● What needs to be done: Below are lines of data, and only some are wanted. Please repeat exactly those from the line that has "let r := if" through the line that has "let l := dplanes s".

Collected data
------------------------------------

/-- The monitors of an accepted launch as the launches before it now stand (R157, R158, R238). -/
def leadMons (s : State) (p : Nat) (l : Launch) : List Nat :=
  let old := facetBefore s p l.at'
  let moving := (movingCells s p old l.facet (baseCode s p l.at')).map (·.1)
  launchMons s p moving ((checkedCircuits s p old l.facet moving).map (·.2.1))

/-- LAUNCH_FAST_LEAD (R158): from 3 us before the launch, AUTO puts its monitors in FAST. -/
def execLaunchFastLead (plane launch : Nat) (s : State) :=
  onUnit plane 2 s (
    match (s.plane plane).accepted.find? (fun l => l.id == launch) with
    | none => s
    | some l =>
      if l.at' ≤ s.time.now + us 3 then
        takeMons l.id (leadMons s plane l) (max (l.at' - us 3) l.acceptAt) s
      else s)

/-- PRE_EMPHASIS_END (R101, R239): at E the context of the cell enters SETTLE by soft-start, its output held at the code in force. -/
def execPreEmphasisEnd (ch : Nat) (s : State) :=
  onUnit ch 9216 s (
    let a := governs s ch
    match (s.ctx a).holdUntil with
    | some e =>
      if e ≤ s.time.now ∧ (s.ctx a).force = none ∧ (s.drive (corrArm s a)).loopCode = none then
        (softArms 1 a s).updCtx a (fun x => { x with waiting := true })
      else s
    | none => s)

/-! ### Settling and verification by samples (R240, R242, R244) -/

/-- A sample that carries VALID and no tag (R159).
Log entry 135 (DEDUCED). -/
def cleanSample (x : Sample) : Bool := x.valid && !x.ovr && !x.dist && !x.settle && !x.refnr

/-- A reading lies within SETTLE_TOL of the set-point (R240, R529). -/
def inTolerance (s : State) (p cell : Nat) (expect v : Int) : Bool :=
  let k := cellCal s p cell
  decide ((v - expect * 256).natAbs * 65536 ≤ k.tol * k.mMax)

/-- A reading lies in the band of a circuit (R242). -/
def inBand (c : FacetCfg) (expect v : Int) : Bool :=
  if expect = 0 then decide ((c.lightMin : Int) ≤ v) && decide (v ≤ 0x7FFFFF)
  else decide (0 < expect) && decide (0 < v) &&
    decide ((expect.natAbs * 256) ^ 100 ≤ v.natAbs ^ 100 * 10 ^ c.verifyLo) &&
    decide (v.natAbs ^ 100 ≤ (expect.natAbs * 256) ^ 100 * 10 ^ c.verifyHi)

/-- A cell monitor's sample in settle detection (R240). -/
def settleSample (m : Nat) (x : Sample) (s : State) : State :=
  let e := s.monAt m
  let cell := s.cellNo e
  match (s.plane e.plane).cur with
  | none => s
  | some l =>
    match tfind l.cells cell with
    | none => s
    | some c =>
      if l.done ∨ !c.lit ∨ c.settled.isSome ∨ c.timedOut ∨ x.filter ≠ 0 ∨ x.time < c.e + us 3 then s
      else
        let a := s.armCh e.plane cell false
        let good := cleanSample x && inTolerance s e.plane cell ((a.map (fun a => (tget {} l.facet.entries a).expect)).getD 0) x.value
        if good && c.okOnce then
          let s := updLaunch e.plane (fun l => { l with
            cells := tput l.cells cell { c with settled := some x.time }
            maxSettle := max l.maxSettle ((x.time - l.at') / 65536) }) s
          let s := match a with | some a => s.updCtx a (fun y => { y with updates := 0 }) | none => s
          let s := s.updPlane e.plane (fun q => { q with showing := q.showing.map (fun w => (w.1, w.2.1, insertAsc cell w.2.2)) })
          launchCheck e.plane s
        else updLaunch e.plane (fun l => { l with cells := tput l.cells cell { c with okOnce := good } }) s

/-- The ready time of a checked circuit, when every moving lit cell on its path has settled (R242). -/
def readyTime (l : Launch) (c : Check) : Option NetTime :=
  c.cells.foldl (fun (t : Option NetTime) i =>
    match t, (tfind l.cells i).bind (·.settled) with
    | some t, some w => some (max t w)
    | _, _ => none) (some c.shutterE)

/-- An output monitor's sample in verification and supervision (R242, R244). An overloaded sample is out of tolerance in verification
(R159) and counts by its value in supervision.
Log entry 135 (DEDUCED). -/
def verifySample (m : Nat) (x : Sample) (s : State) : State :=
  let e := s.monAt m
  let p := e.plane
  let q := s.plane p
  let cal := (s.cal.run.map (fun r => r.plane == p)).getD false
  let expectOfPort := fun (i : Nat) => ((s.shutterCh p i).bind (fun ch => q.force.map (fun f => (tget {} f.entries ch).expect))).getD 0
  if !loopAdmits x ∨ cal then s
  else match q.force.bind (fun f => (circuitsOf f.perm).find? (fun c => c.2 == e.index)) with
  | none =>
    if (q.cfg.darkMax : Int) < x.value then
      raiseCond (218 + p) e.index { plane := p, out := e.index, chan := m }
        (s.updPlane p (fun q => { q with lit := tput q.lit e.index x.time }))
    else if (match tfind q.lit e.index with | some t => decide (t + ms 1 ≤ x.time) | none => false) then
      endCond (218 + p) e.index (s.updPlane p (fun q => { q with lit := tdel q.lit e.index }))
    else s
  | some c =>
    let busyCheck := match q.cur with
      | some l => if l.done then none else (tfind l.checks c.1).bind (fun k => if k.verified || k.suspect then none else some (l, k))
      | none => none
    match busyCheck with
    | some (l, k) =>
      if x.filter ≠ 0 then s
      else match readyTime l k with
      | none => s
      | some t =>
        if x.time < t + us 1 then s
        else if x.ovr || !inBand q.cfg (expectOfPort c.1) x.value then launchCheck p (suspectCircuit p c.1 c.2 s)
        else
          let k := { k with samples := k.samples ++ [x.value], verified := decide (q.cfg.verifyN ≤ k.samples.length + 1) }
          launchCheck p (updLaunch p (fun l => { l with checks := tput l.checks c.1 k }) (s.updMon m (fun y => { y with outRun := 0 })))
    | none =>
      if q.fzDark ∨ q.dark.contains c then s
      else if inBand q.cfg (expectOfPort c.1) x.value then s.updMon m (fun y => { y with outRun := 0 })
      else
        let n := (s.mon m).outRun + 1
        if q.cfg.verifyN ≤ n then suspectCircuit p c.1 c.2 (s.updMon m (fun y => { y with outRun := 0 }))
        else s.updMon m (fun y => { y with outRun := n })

------------------------------------

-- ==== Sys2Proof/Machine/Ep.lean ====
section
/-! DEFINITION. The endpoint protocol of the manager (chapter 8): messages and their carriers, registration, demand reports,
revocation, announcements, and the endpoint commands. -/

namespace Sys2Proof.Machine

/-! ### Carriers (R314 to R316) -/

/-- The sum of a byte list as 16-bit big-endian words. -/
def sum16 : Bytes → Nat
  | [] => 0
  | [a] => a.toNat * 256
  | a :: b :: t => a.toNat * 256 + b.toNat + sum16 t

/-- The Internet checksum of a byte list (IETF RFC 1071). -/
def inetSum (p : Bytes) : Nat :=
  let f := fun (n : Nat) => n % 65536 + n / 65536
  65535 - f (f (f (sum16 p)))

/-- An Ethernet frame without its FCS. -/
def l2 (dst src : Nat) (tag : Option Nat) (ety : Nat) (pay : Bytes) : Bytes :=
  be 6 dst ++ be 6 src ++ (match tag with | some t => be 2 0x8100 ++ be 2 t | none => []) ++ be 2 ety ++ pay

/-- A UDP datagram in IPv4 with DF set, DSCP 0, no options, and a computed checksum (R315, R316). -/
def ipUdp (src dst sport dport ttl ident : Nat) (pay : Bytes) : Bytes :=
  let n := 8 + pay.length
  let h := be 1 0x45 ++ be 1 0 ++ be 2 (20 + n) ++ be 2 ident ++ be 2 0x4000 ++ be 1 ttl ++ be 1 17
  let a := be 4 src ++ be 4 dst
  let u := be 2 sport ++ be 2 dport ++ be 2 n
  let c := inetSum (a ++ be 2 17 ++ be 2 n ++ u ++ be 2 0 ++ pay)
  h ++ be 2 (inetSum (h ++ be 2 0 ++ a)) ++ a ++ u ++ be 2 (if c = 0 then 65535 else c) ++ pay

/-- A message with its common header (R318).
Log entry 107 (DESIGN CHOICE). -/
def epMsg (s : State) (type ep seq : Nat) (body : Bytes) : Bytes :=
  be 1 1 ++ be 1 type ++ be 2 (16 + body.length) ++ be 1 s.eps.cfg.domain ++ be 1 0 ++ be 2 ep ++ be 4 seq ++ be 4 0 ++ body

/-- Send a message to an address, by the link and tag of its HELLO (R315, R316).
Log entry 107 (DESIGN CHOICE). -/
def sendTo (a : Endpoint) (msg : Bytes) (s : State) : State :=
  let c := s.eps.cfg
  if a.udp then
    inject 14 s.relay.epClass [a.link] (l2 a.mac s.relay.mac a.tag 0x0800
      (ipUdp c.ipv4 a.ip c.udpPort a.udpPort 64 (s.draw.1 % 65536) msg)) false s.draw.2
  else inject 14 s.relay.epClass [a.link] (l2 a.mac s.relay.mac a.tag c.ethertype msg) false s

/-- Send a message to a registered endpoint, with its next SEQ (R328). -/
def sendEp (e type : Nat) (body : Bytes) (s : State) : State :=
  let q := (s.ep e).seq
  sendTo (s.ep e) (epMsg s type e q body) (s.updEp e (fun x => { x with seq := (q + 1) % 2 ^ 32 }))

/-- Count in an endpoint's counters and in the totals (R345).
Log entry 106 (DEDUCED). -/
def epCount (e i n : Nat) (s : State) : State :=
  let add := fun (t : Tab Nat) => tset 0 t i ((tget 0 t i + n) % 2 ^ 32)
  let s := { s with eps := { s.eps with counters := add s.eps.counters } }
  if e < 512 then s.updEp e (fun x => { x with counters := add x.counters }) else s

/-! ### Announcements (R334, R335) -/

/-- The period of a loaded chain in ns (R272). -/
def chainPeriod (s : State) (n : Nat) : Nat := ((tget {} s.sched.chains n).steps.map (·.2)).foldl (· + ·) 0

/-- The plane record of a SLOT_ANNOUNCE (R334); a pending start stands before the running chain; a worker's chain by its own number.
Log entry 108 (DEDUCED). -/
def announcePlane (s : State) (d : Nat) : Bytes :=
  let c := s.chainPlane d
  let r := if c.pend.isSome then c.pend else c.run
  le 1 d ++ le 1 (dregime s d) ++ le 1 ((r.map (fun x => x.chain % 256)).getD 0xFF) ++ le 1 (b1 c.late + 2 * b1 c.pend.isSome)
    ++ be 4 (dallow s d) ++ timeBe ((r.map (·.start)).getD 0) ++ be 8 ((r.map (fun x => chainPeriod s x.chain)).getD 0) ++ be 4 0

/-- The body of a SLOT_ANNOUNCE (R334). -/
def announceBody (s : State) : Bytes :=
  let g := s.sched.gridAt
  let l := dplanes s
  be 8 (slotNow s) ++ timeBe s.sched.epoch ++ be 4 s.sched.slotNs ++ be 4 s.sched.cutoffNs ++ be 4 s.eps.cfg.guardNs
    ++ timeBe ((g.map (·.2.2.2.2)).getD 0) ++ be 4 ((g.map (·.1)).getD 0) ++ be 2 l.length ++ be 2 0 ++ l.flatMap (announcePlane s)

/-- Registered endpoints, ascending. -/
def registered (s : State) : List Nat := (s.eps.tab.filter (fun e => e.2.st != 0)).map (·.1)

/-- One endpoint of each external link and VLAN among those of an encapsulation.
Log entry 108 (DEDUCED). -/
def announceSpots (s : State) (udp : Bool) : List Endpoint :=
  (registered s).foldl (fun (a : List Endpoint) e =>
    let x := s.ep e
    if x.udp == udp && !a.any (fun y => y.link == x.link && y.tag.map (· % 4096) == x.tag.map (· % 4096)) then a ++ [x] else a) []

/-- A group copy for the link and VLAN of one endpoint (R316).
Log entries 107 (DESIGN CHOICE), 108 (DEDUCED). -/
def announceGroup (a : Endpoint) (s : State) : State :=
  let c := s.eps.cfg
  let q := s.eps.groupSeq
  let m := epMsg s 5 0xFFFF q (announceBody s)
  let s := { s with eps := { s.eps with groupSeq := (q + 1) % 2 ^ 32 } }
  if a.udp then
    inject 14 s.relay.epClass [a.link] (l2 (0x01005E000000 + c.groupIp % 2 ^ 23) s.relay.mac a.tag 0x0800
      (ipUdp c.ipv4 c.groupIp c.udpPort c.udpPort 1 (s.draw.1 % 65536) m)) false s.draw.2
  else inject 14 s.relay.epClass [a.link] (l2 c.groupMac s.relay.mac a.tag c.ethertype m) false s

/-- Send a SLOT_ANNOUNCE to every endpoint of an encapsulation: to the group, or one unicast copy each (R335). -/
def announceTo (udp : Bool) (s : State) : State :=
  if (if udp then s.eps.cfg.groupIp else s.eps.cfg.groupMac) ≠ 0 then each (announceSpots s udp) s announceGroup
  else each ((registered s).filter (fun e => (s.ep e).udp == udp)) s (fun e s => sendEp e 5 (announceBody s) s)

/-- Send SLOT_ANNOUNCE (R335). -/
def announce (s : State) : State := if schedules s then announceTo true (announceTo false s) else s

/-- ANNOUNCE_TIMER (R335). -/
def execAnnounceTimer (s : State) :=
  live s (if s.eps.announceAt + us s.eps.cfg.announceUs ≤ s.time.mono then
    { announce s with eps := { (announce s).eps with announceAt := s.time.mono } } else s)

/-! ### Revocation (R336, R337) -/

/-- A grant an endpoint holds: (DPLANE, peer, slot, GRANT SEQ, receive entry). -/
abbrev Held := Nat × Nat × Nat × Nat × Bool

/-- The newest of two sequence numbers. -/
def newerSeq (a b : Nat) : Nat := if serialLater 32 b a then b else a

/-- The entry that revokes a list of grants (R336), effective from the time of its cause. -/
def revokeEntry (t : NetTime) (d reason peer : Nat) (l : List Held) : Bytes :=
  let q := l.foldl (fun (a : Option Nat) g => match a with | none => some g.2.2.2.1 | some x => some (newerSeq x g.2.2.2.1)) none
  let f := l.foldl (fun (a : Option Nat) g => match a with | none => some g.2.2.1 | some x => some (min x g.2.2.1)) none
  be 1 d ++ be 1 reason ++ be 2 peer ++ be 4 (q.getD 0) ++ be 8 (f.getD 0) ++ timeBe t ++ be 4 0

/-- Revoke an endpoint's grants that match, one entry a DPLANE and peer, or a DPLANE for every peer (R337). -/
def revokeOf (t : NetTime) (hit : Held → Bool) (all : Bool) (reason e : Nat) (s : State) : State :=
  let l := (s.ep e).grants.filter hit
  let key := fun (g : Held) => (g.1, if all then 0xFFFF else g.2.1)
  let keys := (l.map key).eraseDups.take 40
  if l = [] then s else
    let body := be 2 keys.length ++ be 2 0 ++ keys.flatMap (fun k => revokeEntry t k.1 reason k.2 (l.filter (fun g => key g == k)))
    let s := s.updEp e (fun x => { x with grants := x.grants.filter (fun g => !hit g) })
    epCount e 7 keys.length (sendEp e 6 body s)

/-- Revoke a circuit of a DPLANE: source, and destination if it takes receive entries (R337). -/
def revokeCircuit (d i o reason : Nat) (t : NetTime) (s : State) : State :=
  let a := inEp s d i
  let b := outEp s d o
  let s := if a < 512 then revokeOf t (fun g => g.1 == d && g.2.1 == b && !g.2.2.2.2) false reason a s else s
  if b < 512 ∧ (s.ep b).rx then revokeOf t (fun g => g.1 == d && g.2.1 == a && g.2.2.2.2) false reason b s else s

------------------------------------

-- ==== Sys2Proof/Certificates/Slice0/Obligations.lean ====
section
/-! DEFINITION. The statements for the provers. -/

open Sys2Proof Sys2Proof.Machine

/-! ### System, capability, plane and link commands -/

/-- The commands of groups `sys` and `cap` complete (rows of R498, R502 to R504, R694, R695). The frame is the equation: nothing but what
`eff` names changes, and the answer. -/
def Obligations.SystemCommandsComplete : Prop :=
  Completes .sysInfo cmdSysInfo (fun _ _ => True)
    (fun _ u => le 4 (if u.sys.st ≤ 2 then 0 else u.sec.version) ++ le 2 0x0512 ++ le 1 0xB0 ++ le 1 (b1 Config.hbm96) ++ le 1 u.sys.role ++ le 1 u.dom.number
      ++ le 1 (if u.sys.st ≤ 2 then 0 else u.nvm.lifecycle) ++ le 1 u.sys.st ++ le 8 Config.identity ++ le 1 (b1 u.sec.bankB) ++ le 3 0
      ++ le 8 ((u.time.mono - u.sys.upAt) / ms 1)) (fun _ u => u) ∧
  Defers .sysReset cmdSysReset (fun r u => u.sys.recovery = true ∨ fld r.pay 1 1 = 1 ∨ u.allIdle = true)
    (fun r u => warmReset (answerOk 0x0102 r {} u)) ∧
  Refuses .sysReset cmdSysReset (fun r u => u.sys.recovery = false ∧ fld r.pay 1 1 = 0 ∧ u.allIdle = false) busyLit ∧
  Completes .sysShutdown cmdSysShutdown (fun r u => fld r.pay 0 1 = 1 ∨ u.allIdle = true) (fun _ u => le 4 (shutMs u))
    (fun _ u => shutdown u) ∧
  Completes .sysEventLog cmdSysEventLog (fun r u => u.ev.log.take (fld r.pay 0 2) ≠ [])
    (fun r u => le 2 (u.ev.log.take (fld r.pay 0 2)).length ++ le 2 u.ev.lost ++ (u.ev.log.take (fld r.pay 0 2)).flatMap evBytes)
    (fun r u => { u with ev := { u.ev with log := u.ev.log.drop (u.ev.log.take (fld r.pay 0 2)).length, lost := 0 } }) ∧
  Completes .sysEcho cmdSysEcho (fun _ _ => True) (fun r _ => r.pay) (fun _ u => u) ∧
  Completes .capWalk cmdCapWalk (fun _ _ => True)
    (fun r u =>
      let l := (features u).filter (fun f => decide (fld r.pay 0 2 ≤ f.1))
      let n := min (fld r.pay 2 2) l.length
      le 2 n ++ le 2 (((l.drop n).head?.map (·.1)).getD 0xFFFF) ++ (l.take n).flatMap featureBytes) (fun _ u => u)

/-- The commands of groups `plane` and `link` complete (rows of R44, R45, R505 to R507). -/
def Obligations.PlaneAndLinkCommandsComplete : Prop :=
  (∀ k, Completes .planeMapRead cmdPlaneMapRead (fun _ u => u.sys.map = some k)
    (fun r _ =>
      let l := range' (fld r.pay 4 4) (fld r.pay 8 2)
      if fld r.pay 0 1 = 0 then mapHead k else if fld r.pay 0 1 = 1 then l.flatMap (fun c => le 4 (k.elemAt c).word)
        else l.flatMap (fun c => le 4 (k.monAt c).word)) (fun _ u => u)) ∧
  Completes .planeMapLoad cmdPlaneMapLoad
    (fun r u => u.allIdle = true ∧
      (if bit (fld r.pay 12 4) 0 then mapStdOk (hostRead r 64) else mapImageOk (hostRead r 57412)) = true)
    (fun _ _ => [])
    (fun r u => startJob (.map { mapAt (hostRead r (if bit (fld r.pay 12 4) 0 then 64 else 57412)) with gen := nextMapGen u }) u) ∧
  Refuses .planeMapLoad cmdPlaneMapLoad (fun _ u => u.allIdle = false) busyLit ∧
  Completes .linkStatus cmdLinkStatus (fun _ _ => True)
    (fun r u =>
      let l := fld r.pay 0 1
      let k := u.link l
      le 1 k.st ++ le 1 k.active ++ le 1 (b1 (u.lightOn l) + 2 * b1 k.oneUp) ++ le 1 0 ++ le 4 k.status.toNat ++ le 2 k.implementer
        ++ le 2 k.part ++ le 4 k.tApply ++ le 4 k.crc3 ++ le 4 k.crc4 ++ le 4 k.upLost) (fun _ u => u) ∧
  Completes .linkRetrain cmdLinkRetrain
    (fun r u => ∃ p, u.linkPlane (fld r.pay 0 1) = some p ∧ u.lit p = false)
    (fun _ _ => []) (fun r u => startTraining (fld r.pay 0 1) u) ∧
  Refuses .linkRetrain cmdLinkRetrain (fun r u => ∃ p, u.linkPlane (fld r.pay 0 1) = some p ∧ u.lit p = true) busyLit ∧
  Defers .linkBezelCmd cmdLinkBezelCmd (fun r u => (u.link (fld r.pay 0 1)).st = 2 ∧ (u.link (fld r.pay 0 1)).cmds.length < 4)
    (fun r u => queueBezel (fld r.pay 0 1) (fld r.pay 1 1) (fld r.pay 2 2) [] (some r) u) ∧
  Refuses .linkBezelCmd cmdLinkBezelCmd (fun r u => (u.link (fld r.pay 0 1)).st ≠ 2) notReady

------------------------------------

● Problem solution:
  let r := if c.pend.isSome then c.pend else c.run
  le 1 d ++ le 1 (dregime s d) ++ le 1 ((r.map (fun x => x.chain % 256)).getD 0xFF) ++ le 1 (b1 c.late + 2 * b1 c.pend.isSome)
    ++ be 4 (dallow s d) ++ timeBe ((r.map (·.start)).getD 0) ++ be 8 ((r.map (fun x => chainPeriod s x.chain)).getD 0) ++ be 4 0

/-- The body of a SLOT_ANNOUNCE (R334). -/
def announceBody (s : State) : Bytes :=
  let g := s.sched.gridAt
  let l := dplanes s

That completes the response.